## WHAT TO WORK ON
Only lines with the word "refl" are needed; collect each of them from the listing below.

Top of EXERCISE INPUT

-- ==== Sys2Proof/Laws/Entropy.lean ====
section
/-! SUPPORT. What the bit packer can do (45_entropy R260, R261). -/

namespace Sys2Proof.Machine

/-- `t` is `s` but for the memory, ECS_LEN and the pending bits. -/
def PackOnly (s t : State) : Prop := t = { s with mem := t.mem, ecsLen := t.ecsLen, pbits := t.pbits }

theorem PackOnly.refl (s : State) : PackOnly s s := rfl

theorem PackOnly.trans {s t u : State} (h : PackOnly s t) (h' : PackOnly t u) : PackOnly s u := by
  unfold PackOnly at *
  rw [h', h]

theorem State.appendEcs_packOnly (s : State) (b : Byte) : PackOnly s (s.appendEcs b) := rfl

theorem State.emitByte_packOnly (s : State) (b : Byte) : PackOnly s (s.emitByte b) := by
  unfold State.emitByte
  split <;> rfl

theorem State.putBit_packOnly (s : State) (b : Bool) : PackOnly s (s.putBit b) := by
  unfold State.putBit
  split
  · exact (s.emitByte_packOnly _).trans rfl
  · rfl

/-- PutBits writes ECS, ECS_LEN and the pending bits and nothing else. -/
theorem State.putBits_packOnly (s : State) (bits : List Bool) : PackOnly s (s.putBits bits) := by
  induction bits generalizing s with
  | nil => exact PackOnly.refl s
  | cons b bits ih => exact (s.putBit_packOnly b).trans (ih (s.putBit b))

@[simp] theorem State.putBits_nil (s : State) : s.putBits [] = s := rfl

@[simp] theorem State.putBits_cons (s : State) (b : Bool) (bits : List Bool) :
    s.putBits (b :: bits) = (s.putBit b).putBits bits := rfl

/-- EmitByte leaves the pending bits alone. -/
@[simp] theorem State.emitByte_pbits (s : State) (b : Byte) : (s.emitByte b).pbits = s.pbits := by
  unfold State.emitByte
  split <;> rfl

/-- The byte EmitByte adds, at ECS[ECS_LEN]. -/
theorem State.emitByte_first (s : State) (b : Byte) :
    (s.emitByte b).ecsByte s.ecsLen.toNat = b := by
  unfold State.emitByte
  split
  · change (State.writeByte _ _ _).readByte _ = b
    rw [State.readByte_writeByte_ne]
    · change (State.writeByte _ _ _).readByte _ = b
      simp
    · simp [State.appendEcs]
      omega
  · change (State.writeByte _ _ _).readByte _ = b
    simp

/-- Below ECS_LEN, and outside ECS, EmitByte leaves every byte alone. -/
theorem State.emitByte_below (s : State) (b : Byte) {a : Nat} (h : a < ecsBase + s.ecsLen.toNat)
    (hw : s.ecsLen.toNat + 1 < 2 ^ 32) : (s.emitByte b).readByte a = s.readByte a := by
  have h1 : (s.appendEcs b).readByte a = s.readByte a :=
    State.readByte_writeByte_ne s b (by omega)
  unfold State.emitByte
  split
  · rw [← h1]
    refine State.readByte_writeByte_ne _ _ ?_
    simp [State.appendEcs]
    omega
  · exact h1

/-- How far EmitByte moves ECS_LEN. -/
theorem State.emitByte_ecsLen (s : State) (b : Byte) (h : s.ecsLen.toNat + 2 < 2 ^ 32) :
    (s.emitByte b).ecsLen.toNat = s.ecsLen.toNat + emittedBytes b.toNat := by
  unfold State.emitByte emittedBytes
  by_cases hb : b = 0xFF
  · subst hb
    simp [State.appendEcs]
    omega
  · have : b.toNat ≠ 255 := fun h' => hb (BitVec.eq_of_toNat_eq h')
    rw [if_neg hb, if_neg this]
    simp [State.appendEcs]
    omega

/-- At most 7 bits stay pending. -/
theorem State.putBit_pbits_length (s : State) (b : Bool) (h : s.pbits.length ≤ 7) :
    (s.putBit b).pbits.length ≤ 7 := by
  unfold State.putBit
  split
  · simp
  · rename_i hne
    simp at hne ⊢
    omega

theorem State.putBits_pbits_length (s : State) (bits : List Bool) (h : s.pbits.length ≤ 7) :
    (s.putBits bits).pbits.length ≤ 7 := by
  induction bits generalizing s with
  | nil => exact h
  | cons b bits ih => exact ih _ (s.putBit_pbits_length b h)

end Sys2Proof.Machine
end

Bottom of EXERCISE INPUT

## TASK RESPONSE
theorem PackOnly.refl (s : State) : PackOnly s s := rfl
  | nil => exact PackOnly.refl s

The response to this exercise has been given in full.